**Exercise directions**
When you reach the line containing "def Obligations.ReturnsAndTranslations : Prop" in the entries below, begin reproducing lines exactly, and stop once the line containing "(ipFormOk s.cur.epc = true → sw = false" is done.

[Extracted records]
---+---
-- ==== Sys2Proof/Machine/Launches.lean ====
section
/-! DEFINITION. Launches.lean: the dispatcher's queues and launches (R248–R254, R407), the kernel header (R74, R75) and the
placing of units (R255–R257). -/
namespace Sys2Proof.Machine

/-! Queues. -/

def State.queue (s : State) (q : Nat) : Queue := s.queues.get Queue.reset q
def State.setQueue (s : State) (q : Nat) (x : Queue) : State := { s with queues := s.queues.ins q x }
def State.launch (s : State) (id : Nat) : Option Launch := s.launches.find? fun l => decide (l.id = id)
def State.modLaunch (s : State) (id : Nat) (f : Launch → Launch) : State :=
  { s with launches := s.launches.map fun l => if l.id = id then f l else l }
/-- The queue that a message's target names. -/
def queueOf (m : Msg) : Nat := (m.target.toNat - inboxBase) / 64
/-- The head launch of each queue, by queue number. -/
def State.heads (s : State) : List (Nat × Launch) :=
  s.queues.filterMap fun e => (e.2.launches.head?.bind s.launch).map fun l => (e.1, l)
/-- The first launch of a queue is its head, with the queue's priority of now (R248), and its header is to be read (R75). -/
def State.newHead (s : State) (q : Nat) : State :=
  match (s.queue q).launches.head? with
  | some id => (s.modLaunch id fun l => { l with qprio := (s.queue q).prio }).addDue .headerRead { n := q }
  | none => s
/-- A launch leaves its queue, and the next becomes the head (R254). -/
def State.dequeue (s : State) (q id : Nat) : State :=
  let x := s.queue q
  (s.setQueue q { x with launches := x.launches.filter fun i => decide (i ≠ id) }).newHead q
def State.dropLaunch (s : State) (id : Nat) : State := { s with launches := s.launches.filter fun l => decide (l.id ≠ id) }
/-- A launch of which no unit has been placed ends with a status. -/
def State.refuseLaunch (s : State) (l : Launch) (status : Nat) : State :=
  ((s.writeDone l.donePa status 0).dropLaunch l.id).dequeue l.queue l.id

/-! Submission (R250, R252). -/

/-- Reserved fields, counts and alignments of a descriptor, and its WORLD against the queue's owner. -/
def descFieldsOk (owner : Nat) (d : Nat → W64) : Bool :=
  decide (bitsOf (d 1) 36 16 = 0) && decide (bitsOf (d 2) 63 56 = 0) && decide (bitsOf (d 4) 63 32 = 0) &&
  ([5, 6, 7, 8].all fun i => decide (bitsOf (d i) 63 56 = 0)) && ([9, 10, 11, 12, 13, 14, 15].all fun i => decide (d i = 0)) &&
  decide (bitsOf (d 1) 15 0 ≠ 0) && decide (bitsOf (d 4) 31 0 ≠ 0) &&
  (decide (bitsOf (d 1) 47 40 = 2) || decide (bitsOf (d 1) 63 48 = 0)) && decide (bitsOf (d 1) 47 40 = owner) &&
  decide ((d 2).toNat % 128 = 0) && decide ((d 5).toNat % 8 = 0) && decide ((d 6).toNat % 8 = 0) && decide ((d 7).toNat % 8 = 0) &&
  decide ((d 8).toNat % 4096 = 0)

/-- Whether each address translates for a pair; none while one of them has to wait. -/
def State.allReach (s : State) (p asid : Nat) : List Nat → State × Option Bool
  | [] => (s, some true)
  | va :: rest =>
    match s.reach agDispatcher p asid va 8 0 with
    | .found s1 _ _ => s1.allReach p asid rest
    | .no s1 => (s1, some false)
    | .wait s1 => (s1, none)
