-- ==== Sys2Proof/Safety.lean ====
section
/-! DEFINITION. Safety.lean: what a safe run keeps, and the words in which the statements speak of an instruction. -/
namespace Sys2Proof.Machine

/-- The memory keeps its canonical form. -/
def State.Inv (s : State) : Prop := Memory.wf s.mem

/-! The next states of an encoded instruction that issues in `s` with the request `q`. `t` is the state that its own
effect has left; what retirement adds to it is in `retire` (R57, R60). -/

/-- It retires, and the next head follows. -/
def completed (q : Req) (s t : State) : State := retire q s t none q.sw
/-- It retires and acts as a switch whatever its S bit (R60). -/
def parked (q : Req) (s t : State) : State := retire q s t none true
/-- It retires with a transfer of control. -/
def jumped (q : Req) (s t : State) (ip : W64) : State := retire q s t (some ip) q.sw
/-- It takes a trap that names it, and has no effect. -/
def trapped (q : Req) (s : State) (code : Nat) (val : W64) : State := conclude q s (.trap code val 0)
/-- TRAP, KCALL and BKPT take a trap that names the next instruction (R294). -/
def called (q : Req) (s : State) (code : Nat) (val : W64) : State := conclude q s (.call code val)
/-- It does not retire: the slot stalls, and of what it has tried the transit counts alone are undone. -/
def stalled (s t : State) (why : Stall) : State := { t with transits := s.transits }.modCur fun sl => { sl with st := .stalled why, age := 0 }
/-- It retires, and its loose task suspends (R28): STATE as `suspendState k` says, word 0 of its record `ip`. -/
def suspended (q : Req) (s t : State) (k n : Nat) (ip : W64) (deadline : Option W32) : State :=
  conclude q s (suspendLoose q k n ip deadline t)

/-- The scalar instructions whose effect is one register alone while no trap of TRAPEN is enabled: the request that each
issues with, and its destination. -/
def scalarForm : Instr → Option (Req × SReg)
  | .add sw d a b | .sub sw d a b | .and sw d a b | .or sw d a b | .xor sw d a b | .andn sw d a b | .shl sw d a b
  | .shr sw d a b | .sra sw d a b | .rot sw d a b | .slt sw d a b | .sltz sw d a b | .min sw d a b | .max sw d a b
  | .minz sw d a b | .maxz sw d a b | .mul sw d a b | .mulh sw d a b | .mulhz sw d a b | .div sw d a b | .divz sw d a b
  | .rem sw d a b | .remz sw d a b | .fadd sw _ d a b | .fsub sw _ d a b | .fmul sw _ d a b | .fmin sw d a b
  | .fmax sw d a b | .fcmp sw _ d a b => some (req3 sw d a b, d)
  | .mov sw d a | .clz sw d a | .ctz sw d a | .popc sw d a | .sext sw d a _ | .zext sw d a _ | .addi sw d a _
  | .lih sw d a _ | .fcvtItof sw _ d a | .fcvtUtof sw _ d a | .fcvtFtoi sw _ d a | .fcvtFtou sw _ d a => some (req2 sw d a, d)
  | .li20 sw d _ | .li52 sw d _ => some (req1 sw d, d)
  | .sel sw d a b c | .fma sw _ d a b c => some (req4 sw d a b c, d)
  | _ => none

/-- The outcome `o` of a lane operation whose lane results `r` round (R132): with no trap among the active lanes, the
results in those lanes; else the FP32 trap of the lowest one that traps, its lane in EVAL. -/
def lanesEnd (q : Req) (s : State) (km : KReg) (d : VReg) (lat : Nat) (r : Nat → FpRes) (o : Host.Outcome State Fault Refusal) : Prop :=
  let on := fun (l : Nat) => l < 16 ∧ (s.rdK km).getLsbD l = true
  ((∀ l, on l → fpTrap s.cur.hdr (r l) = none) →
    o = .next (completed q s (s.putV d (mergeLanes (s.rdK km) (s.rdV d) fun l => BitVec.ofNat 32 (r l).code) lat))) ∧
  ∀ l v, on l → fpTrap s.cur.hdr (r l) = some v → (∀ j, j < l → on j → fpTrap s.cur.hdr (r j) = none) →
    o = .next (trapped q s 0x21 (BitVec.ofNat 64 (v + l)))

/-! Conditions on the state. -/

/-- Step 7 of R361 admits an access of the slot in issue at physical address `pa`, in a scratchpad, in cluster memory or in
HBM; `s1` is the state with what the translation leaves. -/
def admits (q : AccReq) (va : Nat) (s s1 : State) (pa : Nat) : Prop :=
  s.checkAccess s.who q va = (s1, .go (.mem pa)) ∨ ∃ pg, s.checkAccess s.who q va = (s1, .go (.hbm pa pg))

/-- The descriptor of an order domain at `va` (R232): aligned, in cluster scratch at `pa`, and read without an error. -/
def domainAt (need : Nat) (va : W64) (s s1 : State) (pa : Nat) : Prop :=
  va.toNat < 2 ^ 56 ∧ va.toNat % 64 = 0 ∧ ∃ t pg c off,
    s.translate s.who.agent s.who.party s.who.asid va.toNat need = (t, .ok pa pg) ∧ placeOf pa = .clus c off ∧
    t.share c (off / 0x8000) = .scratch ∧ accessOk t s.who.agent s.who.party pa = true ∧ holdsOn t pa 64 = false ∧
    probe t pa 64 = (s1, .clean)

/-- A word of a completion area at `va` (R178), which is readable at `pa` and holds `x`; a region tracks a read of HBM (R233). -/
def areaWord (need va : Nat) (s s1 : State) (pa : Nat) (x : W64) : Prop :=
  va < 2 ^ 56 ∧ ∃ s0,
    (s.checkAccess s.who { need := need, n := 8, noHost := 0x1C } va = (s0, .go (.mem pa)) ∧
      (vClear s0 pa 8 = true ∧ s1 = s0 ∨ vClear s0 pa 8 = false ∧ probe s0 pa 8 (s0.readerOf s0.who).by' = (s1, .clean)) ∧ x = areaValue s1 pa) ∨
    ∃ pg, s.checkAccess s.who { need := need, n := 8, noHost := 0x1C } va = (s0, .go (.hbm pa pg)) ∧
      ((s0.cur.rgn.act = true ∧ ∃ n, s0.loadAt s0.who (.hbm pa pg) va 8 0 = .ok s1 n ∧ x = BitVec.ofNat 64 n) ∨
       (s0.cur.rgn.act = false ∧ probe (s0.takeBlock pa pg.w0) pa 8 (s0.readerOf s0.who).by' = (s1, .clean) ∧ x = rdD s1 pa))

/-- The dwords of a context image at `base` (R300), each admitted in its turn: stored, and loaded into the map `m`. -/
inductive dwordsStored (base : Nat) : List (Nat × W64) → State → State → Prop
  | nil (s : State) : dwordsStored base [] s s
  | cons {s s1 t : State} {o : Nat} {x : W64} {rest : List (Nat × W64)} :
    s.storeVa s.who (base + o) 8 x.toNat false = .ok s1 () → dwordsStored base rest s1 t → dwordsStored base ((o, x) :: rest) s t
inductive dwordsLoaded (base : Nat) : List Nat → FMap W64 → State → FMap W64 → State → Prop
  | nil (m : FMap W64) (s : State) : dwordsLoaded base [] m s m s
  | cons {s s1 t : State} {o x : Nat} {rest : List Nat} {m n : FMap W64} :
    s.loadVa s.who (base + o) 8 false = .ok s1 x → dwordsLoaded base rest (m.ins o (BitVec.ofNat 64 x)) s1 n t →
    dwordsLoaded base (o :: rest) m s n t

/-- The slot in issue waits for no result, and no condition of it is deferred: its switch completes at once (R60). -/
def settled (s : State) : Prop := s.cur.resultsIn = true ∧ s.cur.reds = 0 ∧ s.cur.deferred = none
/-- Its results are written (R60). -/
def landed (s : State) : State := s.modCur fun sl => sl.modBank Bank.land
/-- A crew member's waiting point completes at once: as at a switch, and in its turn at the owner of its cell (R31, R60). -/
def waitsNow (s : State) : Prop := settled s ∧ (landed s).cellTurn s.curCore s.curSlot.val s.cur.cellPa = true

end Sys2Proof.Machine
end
---+---
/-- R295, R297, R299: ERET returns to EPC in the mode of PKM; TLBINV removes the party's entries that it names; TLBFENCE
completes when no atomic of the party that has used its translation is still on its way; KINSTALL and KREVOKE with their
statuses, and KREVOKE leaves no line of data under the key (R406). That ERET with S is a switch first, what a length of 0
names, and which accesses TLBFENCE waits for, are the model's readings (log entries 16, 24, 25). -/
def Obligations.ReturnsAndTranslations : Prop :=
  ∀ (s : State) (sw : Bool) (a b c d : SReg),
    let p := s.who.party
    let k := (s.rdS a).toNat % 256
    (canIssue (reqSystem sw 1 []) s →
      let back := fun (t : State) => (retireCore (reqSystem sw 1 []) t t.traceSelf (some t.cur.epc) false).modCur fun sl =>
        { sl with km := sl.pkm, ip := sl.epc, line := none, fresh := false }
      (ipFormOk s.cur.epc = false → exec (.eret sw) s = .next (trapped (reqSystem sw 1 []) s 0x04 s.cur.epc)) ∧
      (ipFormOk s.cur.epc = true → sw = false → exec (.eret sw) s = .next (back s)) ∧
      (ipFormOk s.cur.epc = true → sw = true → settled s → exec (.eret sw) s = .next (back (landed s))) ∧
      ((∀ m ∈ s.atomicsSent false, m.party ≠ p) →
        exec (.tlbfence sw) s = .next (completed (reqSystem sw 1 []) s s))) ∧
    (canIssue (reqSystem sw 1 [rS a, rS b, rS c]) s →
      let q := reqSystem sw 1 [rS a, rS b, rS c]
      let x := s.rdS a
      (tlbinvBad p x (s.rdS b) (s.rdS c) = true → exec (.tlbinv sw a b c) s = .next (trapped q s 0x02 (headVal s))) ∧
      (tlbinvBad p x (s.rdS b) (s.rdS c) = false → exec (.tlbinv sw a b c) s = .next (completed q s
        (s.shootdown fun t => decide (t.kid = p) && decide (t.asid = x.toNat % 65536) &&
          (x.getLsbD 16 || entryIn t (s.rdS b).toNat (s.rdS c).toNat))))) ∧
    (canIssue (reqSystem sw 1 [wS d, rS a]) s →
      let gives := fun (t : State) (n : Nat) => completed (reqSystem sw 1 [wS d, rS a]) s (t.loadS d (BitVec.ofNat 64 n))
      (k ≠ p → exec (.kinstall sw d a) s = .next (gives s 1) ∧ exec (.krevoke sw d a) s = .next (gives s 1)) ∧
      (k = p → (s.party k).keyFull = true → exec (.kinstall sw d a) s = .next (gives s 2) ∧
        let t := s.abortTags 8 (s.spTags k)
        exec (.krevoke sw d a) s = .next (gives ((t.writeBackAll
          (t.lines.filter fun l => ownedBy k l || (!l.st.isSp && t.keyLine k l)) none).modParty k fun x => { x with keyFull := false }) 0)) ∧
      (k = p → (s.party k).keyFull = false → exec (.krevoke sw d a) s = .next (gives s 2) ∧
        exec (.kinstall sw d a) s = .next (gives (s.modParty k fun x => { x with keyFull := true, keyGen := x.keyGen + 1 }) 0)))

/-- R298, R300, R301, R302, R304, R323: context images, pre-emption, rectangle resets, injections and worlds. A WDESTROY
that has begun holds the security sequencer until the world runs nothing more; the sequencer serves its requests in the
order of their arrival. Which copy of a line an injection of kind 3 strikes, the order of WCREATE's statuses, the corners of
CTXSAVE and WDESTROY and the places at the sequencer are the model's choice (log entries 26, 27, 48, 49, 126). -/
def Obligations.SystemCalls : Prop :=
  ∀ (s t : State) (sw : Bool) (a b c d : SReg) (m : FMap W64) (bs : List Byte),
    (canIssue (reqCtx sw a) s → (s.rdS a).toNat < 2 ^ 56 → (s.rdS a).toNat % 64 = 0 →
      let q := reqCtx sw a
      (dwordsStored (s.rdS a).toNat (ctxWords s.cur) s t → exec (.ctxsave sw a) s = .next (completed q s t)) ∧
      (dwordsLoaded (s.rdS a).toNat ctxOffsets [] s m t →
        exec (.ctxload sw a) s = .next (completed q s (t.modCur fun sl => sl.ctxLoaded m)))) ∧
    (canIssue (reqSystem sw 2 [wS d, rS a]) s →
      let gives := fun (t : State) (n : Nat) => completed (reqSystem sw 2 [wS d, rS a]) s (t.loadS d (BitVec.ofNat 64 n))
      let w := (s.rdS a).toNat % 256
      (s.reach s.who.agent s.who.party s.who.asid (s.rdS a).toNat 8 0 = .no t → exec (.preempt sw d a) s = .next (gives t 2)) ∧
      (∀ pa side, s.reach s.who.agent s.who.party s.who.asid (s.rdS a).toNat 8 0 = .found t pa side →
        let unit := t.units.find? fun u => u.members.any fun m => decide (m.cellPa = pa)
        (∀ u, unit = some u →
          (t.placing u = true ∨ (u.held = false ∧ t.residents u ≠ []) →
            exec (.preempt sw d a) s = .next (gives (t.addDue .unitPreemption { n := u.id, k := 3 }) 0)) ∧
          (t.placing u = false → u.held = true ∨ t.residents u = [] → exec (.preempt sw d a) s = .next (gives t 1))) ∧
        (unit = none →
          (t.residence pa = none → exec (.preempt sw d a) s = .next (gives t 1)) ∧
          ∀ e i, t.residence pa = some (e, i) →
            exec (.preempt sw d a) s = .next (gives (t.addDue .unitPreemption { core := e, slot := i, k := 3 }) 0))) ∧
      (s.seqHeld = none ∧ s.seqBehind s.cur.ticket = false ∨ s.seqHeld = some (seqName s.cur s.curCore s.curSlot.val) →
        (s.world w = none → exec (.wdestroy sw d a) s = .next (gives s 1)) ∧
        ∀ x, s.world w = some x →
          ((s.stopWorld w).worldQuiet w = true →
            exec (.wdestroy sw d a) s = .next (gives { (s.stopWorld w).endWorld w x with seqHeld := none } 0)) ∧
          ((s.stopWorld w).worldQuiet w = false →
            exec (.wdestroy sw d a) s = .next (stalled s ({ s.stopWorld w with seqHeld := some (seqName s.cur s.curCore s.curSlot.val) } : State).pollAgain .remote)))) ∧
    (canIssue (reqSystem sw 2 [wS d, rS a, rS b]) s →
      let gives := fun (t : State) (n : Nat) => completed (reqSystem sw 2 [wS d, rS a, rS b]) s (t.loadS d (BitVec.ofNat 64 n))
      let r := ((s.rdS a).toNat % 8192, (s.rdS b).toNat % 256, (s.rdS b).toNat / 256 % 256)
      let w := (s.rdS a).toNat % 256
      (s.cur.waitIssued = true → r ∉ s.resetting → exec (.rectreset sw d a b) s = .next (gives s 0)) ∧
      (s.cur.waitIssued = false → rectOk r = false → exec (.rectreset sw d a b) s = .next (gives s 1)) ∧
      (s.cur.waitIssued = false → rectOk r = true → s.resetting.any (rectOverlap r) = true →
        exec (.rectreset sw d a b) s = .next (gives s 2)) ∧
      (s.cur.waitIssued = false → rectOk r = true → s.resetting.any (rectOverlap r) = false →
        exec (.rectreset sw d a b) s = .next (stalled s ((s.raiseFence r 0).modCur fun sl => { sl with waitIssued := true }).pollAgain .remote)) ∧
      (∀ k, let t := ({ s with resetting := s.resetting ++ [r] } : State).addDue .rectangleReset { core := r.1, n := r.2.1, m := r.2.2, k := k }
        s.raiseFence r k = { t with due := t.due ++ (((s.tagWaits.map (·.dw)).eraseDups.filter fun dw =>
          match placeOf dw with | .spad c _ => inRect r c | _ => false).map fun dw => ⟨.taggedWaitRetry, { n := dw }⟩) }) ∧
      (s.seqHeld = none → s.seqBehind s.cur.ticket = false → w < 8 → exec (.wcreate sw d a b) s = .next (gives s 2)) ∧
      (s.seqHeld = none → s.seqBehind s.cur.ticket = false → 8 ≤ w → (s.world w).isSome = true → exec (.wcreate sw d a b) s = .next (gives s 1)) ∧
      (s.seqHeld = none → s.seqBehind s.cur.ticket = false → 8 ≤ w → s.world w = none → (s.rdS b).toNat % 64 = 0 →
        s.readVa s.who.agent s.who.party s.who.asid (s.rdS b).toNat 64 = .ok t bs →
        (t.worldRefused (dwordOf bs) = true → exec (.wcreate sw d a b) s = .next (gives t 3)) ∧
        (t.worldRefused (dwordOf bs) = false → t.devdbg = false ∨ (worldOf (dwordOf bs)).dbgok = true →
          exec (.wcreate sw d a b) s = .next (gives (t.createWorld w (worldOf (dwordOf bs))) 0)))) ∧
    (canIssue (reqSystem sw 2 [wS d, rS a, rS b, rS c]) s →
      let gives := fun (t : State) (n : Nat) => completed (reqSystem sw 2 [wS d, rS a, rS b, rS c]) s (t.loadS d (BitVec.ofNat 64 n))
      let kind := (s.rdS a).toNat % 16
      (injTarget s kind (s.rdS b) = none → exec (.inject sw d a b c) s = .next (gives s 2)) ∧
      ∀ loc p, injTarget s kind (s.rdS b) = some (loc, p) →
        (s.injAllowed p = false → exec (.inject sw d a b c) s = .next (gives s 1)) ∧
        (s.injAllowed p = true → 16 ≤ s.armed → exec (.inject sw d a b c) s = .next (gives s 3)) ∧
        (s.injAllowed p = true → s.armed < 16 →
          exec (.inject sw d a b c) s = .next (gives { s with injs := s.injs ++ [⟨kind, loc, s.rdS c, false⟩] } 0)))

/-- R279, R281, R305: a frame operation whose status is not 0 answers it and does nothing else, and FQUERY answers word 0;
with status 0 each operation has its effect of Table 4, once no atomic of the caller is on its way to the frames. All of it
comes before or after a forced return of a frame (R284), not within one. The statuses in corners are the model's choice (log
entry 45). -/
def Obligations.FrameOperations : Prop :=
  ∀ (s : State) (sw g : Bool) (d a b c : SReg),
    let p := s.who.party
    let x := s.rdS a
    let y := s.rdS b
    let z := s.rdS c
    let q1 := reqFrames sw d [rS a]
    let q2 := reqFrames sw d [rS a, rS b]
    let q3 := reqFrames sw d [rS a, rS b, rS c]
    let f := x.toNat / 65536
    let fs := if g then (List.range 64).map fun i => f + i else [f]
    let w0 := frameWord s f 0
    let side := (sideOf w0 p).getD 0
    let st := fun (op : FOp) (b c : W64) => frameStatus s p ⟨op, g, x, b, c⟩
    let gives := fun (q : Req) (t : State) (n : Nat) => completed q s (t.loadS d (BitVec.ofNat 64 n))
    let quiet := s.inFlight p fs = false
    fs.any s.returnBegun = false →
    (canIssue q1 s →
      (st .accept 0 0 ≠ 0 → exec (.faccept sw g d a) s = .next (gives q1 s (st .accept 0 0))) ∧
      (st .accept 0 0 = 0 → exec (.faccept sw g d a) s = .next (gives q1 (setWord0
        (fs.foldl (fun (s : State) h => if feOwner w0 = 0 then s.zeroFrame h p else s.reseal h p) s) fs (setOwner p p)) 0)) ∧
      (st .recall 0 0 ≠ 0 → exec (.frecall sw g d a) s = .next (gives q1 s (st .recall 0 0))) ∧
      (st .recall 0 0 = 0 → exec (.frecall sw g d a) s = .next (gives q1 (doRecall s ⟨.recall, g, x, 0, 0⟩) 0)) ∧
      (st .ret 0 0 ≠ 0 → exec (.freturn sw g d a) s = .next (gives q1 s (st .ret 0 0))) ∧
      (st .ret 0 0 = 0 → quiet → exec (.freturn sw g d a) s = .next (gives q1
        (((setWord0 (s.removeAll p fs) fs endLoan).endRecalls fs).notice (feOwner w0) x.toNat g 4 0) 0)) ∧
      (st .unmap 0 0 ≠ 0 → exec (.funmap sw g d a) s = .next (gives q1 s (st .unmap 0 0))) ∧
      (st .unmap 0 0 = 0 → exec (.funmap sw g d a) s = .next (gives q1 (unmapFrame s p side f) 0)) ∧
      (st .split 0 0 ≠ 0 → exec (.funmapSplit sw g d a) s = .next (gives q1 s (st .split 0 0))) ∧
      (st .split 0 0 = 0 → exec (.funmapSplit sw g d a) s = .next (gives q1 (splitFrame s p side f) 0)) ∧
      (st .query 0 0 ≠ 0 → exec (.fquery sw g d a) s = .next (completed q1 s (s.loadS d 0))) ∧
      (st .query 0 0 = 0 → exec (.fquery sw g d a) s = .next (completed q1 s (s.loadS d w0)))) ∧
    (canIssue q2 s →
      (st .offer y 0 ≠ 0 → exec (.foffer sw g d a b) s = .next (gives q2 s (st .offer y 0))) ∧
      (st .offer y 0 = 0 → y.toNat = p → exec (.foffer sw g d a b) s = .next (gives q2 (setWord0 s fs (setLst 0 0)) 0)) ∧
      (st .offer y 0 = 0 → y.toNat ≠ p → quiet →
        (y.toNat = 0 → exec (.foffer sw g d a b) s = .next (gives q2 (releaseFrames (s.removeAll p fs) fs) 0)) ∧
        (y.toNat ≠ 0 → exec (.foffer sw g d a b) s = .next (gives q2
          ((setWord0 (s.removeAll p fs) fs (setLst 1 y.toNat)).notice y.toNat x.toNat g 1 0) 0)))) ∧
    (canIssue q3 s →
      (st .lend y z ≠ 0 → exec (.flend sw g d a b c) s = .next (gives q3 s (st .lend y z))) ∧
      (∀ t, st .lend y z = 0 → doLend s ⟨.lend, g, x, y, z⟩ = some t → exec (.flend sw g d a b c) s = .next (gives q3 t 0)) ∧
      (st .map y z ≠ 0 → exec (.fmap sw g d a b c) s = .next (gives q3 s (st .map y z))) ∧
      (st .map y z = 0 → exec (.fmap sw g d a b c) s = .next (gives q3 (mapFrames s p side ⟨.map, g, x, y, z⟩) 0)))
---+---
**Solution for this exercise**
def Obligations.ReturnsAndTranslations : Prop :=
  ∀ (s : State) (sw : Bool) (a b c d : SReg),
    let p := s.who.party
    let k := (s.rdS a).toNat % 256
    (canIssue (reqSystem sw 1 []) s →
      let back := fun (t : State) => (retireCore (reqSystem sw 1 []) t t.traceSelf (some t.cur.epc) false).modCur fun sl =>
        { sl with km := sl.pkm, ip := sl.epc, line := none, fresh := false }
      (ipFormOk s.cur.epc = false → exec (.eret sw) s = .next (trapped (reqSystem sw 1 []) s 0x04 s.cur.epc)) ∧
      (ipFormOk s.cur.epc = true → sw = false → exec (.eret sw) s = .next (back s)) ∧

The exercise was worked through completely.